*** Opening of Task material ***
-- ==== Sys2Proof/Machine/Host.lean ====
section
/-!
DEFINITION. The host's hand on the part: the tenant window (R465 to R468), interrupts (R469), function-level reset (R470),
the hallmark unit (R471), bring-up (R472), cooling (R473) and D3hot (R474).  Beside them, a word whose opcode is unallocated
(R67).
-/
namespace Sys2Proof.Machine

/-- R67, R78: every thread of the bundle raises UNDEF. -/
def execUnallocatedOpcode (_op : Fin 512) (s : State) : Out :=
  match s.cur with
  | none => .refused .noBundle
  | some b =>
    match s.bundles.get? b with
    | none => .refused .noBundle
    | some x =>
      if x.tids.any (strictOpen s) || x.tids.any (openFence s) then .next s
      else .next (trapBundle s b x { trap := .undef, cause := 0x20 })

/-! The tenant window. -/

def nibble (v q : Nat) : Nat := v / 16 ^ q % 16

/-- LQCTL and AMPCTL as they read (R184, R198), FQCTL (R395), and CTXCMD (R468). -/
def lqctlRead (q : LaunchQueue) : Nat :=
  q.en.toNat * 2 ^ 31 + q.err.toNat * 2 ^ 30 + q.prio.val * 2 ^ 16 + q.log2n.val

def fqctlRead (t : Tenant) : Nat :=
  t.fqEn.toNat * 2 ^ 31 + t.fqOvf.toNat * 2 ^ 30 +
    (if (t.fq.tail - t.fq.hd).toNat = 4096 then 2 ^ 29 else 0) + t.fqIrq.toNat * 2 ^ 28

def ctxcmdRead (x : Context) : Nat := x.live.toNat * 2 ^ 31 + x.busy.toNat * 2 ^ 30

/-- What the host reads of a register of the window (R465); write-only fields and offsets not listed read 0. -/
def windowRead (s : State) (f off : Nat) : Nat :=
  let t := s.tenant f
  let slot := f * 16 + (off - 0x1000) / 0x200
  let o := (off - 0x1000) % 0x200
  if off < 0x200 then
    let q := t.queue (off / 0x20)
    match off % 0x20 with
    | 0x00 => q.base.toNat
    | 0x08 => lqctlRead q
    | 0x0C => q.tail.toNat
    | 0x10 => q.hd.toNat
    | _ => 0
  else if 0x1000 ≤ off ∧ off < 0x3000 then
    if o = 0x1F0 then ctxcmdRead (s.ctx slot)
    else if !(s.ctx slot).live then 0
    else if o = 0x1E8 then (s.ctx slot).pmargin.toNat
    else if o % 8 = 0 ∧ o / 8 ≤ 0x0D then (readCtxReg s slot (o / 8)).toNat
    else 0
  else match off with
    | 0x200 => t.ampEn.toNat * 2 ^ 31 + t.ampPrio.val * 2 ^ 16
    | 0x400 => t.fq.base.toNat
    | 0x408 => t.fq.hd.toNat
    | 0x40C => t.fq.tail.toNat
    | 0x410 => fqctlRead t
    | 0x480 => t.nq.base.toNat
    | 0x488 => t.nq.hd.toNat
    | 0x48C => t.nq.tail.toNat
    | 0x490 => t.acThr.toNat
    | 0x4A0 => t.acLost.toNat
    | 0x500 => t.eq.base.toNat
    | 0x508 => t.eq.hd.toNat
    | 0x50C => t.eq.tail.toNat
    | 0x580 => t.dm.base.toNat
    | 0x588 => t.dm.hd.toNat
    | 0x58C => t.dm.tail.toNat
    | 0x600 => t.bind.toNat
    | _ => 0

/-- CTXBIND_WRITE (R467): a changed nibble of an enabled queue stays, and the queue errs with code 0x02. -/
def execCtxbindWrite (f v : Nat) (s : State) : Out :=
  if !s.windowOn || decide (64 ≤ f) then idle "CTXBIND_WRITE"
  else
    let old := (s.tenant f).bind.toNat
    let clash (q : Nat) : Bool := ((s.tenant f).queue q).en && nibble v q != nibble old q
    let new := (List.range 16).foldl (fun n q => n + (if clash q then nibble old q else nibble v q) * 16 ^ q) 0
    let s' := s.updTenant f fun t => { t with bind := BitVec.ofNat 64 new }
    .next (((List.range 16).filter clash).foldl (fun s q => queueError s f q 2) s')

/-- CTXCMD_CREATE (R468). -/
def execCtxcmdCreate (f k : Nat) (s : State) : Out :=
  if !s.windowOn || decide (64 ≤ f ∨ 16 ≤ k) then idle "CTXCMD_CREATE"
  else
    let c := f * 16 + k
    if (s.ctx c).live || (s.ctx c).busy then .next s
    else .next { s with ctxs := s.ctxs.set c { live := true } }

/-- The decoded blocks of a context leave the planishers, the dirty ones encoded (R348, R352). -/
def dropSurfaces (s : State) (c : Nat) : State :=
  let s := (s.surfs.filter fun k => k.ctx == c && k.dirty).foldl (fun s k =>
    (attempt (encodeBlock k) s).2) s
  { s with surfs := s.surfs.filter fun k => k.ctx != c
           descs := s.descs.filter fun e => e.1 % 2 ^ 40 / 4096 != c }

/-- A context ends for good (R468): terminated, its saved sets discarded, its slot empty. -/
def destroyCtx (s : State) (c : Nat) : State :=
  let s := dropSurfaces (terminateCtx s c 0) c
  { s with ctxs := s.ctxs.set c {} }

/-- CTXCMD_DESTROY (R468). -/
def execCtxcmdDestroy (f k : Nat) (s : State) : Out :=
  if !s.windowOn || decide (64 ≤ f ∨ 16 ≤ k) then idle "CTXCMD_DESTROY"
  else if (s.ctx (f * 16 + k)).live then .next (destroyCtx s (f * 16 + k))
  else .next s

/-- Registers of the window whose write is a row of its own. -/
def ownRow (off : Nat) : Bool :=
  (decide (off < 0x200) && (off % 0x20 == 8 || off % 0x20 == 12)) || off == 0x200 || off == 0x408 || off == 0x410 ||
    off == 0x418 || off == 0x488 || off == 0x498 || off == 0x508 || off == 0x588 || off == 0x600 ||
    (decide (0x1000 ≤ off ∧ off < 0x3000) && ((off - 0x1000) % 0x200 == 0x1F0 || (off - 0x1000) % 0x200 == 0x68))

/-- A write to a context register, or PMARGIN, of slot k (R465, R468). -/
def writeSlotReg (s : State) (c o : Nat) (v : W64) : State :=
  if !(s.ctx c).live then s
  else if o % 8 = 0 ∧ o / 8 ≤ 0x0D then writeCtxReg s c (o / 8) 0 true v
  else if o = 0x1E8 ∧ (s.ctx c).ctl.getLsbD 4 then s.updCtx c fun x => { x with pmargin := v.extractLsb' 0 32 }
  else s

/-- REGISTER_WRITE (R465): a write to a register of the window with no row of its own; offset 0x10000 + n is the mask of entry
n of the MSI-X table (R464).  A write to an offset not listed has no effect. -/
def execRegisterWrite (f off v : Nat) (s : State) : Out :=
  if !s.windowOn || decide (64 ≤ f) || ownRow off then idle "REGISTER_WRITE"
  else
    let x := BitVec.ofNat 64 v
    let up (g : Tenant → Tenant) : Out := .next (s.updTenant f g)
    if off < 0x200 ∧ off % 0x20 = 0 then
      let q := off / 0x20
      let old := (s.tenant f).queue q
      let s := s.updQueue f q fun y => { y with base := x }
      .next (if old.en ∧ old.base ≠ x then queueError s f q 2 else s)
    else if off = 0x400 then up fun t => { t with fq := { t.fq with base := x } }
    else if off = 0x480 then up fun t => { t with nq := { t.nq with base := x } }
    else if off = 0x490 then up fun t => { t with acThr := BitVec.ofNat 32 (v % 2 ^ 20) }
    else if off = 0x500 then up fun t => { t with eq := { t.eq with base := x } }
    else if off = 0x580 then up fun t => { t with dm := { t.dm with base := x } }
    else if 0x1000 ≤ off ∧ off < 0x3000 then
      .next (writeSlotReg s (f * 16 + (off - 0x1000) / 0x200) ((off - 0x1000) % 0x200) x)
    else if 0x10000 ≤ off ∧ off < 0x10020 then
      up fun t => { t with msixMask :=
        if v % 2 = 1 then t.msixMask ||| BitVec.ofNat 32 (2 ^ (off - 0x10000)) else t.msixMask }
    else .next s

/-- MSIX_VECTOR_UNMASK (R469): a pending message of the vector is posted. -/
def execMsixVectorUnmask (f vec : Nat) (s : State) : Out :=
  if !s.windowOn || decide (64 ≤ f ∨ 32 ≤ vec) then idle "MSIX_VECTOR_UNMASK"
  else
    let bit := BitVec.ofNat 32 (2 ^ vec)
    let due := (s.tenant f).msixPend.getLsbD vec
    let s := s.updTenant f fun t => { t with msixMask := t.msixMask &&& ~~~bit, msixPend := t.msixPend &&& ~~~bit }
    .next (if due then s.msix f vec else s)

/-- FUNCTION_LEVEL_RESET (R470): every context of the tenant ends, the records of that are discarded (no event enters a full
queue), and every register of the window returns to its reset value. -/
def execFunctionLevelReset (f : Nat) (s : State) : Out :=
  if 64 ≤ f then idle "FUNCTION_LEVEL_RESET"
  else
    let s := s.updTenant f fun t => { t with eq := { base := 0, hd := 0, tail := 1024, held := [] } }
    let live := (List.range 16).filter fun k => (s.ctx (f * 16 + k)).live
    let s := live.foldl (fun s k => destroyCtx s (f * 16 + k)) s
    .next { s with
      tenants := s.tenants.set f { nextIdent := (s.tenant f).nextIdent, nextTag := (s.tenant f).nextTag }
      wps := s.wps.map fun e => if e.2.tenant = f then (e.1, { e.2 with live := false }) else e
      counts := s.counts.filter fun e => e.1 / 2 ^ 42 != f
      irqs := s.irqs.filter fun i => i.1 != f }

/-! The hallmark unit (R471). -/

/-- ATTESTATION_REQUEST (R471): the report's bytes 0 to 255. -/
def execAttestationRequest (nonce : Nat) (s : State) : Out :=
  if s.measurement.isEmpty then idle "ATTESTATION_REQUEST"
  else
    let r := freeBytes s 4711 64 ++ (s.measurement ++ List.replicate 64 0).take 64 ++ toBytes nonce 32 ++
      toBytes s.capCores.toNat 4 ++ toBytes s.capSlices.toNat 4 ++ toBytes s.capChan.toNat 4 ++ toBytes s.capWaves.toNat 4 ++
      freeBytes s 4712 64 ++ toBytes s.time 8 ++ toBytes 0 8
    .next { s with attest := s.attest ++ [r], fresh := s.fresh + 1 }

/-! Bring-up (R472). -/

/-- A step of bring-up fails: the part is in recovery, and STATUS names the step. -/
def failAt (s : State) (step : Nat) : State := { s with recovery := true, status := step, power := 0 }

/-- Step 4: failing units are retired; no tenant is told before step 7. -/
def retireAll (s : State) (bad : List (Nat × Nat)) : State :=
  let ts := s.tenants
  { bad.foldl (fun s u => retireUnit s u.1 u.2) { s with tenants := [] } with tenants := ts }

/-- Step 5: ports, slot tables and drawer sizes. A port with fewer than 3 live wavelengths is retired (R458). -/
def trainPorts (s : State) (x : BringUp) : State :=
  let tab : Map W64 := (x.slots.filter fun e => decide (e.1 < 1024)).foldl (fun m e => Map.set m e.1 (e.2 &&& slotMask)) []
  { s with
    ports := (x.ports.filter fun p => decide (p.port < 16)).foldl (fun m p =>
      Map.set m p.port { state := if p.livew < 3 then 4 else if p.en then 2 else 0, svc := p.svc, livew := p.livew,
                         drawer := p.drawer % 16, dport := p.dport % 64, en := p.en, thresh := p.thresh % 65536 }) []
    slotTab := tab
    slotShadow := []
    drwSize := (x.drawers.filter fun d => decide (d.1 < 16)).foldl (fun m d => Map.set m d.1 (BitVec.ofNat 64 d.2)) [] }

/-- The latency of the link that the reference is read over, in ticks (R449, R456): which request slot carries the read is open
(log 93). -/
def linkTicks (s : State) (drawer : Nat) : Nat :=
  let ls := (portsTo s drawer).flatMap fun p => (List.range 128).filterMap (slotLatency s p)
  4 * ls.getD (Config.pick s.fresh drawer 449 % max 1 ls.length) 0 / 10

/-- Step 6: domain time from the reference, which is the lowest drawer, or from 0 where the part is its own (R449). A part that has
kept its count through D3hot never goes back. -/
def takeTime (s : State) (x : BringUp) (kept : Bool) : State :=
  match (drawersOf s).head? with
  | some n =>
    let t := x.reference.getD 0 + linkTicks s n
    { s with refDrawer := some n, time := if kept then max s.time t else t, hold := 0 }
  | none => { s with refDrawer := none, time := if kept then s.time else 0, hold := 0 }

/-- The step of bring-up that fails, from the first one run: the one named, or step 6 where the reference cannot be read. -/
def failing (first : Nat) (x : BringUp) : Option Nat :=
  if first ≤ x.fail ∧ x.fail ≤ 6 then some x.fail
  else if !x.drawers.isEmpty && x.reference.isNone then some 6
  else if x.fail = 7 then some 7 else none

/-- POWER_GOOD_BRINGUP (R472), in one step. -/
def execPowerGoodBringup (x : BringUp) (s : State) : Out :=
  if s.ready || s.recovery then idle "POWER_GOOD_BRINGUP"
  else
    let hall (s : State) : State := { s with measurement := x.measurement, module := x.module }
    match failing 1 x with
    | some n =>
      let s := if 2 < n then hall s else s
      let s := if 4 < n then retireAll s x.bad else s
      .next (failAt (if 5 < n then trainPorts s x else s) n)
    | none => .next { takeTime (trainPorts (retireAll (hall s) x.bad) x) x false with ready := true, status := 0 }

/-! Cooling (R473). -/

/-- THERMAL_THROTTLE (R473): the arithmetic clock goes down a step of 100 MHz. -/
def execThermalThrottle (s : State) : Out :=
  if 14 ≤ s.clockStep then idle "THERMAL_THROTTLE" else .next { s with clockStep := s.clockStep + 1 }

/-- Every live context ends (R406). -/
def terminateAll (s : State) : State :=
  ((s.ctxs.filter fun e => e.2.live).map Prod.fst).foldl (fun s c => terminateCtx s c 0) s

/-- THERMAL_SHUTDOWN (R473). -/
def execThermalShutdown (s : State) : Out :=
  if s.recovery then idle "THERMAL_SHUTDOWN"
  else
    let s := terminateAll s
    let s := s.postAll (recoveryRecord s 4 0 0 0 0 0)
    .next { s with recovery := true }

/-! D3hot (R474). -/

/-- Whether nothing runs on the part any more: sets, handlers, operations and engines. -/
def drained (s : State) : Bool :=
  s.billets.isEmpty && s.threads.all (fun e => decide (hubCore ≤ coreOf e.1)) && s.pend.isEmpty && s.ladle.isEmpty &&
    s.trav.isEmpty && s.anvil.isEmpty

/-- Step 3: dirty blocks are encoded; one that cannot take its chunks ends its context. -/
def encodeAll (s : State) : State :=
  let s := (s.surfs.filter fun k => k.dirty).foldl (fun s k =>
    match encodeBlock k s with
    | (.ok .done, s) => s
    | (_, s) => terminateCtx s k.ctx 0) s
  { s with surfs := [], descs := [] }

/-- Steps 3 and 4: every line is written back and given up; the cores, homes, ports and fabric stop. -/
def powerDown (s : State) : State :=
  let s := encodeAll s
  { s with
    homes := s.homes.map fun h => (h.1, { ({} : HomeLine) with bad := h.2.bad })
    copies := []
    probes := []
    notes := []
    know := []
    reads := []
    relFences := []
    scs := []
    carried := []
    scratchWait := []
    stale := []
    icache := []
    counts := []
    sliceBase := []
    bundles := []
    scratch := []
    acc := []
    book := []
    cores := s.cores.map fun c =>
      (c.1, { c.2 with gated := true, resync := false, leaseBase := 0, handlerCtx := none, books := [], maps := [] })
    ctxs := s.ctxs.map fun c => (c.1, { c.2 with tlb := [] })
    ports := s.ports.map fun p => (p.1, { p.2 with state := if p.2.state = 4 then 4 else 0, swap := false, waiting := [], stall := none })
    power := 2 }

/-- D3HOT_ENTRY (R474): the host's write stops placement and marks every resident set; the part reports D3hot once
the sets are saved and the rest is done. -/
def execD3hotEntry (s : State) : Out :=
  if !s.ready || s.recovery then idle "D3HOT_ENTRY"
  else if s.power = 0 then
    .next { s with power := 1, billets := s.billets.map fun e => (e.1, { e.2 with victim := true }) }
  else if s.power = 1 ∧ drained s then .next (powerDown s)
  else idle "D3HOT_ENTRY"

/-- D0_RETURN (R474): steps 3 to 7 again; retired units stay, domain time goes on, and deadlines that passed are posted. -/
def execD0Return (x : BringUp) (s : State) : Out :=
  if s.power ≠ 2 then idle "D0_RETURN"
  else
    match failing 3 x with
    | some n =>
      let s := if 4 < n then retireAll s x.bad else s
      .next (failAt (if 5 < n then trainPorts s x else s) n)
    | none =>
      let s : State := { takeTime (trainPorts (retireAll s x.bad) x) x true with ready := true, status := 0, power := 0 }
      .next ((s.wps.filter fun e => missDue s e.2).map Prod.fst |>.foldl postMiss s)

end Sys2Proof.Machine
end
*** Close of Task material ***
*** Opening of Task material ***
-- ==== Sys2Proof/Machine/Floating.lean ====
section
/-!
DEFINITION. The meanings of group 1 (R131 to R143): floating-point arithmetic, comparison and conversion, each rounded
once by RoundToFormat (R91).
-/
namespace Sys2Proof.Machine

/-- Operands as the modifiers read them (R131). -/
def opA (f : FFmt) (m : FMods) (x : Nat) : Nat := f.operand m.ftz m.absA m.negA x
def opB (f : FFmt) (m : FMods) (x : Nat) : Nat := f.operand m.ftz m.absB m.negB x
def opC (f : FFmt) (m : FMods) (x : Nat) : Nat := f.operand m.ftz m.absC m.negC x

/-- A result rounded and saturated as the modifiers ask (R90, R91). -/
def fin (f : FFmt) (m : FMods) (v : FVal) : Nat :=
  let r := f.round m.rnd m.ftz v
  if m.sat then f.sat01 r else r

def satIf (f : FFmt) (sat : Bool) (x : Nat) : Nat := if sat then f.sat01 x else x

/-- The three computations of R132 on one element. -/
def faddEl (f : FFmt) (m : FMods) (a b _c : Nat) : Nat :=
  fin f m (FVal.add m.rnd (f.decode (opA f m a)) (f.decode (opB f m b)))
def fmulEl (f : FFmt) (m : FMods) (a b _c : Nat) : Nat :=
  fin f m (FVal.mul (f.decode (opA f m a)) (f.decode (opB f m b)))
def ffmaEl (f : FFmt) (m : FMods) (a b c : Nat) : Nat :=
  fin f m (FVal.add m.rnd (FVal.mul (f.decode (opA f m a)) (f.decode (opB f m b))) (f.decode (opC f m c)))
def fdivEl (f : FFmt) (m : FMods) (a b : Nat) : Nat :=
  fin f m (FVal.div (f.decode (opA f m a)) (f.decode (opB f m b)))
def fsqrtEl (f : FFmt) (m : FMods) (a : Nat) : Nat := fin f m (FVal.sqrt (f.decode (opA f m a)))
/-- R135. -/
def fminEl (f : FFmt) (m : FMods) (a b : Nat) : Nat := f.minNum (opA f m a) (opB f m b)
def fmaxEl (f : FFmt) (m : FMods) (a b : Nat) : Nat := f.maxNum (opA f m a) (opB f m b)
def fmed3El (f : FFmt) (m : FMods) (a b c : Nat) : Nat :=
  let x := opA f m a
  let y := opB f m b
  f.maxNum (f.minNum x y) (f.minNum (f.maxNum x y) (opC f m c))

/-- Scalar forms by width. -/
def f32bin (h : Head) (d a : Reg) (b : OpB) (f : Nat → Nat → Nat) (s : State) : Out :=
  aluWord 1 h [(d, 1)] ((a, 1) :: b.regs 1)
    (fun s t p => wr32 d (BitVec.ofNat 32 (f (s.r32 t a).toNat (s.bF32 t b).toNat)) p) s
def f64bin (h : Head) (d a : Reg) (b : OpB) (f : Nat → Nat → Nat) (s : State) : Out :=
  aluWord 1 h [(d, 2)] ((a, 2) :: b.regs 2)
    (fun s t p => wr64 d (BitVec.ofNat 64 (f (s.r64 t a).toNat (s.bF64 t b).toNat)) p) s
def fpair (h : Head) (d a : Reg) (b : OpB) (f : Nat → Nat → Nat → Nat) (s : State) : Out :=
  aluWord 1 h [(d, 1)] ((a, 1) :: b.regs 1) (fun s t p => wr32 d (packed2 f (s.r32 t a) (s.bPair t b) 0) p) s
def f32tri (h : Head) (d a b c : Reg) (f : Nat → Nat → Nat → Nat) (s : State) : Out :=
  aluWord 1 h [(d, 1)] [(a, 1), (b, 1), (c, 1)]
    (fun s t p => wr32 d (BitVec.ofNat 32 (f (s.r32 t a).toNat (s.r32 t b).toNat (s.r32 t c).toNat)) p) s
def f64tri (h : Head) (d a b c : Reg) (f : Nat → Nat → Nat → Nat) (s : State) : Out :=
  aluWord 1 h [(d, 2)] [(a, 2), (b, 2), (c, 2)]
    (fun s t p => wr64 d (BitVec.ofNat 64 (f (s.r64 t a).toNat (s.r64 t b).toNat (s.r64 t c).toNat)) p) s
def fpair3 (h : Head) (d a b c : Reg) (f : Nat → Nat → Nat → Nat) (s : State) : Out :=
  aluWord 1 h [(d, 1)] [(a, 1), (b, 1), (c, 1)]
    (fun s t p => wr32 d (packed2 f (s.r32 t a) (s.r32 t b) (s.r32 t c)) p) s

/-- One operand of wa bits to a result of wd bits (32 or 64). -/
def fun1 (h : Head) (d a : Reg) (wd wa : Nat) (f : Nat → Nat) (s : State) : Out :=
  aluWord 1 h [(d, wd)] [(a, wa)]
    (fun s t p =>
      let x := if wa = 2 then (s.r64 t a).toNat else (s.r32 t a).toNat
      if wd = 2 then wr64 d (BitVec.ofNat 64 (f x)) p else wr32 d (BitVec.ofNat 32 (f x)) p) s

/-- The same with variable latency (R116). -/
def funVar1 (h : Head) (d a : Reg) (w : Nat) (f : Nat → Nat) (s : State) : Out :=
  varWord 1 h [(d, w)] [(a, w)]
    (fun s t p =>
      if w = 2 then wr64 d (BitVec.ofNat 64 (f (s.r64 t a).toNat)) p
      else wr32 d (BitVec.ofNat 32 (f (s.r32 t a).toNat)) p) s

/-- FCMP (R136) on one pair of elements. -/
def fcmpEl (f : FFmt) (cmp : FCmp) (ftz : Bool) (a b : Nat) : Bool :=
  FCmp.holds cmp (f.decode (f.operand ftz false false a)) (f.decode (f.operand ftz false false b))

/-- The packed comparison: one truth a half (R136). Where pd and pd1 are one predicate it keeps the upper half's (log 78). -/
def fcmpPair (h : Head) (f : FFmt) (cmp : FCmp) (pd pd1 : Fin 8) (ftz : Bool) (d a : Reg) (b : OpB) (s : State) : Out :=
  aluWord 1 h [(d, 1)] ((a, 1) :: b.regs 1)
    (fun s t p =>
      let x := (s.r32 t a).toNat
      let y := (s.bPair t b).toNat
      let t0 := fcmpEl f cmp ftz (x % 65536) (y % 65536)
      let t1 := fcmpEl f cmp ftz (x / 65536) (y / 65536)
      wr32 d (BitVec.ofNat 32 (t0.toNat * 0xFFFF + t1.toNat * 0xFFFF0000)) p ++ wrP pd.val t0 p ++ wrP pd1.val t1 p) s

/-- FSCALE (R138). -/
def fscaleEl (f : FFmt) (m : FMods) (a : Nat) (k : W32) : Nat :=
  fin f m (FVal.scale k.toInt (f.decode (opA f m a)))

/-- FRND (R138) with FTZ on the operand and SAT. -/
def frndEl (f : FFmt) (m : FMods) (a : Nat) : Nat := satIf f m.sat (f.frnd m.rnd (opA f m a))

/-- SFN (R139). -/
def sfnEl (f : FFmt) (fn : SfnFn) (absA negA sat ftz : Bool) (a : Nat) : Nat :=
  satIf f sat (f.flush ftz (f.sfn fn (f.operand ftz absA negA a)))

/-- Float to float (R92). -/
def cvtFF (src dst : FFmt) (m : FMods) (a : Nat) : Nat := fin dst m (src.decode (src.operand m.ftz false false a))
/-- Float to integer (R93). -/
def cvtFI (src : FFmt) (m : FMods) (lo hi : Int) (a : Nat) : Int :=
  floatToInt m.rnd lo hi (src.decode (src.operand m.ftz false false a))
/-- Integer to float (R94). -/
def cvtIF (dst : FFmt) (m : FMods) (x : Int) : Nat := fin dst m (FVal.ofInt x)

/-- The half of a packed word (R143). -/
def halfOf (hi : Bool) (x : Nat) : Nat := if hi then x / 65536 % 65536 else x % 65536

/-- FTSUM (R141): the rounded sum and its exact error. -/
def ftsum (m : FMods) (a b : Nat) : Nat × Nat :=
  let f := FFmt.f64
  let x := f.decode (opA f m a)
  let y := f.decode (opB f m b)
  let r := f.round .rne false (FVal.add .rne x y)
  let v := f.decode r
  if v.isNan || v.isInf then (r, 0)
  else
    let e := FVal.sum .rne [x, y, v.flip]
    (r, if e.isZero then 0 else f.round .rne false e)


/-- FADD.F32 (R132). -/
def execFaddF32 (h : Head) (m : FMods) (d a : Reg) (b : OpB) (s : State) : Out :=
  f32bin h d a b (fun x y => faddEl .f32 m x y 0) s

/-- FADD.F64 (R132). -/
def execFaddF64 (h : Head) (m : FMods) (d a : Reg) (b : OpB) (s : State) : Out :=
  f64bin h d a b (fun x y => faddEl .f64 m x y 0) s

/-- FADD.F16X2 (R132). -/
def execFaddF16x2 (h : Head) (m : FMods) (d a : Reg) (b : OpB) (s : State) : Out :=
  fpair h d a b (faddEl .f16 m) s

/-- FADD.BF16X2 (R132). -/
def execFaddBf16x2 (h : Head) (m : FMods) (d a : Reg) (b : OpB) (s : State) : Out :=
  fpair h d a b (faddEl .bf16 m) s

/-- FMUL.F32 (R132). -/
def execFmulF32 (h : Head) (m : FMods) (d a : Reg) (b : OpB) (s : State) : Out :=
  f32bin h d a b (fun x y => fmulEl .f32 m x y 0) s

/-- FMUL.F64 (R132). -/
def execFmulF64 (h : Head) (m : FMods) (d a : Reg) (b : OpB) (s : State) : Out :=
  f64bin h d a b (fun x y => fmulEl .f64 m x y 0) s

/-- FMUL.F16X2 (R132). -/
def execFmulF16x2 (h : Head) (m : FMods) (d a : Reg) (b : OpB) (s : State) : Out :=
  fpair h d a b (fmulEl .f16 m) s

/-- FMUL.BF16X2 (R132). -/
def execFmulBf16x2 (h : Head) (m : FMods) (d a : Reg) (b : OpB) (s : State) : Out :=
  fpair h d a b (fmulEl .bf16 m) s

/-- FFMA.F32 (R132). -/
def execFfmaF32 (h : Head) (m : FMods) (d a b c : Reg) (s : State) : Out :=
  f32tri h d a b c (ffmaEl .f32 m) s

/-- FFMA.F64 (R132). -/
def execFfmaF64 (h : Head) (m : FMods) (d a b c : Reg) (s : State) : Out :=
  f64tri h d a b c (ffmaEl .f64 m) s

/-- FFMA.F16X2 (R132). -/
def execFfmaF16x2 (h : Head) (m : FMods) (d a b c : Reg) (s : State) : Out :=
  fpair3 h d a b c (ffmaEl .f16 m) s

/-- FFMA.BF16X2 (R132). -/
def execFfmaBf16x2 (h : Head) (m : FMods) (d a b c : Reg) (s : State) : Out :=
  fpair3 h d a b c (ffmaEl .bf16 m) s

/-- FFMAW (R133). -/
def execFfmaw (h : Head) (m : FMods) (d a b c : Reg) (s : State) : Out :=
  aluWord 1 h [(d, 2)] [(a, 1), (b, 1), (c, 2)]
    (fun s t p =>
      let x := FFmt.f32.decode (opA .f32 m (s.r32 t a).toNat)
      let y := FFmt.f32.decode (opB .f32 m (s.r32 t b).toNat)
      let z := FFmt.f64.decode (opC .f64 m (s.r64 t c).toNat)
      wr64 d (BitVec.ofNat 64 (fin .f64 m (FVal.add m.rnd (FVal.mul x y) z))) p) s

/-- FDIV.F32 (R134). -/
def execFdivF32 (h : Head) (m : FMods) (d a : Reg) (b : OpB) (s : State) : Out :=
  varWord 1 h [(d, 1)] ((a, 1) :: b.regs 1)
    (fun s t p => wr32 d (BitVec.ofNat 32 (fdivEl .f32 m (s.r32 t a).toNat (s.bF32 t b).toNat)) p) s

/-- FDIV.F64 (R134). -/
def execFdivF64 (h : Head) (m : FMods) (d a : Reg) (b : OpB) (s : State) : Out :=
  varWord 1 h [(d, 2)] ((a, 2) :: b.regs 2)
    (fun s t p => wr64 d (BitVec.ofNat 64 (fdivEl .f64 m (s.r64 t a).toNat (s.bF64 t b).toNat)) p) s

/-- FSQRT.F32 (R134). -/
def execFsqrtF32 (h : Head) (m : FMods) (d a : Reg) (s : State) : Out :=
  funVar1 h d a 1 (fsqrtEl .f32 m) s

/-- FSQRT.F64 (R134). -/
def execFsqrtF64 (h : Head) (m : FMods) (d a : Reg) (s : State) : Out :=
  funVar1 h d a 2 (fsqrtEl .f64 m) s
*** Close of Task material ***
▶ [Try it]:
From the records above, print exactly the lines that run from the line with "f64bin h d a b (fun x y => fmulEl" to the line with "f64tri h d a b c (ffmaEl .f64 m) s", inclusive.

▶ [Solution]:
  f64bin h d a b (fun x y => fmulEl .f64 m x y 0) s

/-- FMUL.F16X2 (R132). -/
def execFmulF16x2 (h : Head) (m : FMods) (d a : Reg) (b : OpB) (s : State) : Out :=
  fpair h d a b (fmulEl .f16 m) s

/-- FMUL.BF16X2 (R132). -/
def execFmulBf16x2 (h : Head) (m : FMods) (d a : Reg) (b : OpB) (s : State) : Out :=
  fpair h d a b (fmulEl .bf16 m) s

/-- FFMA.F32 (R132). -/
def execFfmaF32 (h : Head) (m : FMods) (d a b c : Reg) (s : State) : Out :=
  f32tri h d a b c (ffmaEl .f32 m) s

/-- FFMA.F64 (R132). -/
def execFfmaF64 (h : Head) (m : FMods) (d a b c : Reg) (s : State) : Out :=
  f64tri h d a b c (ffmaEl .f64 m) s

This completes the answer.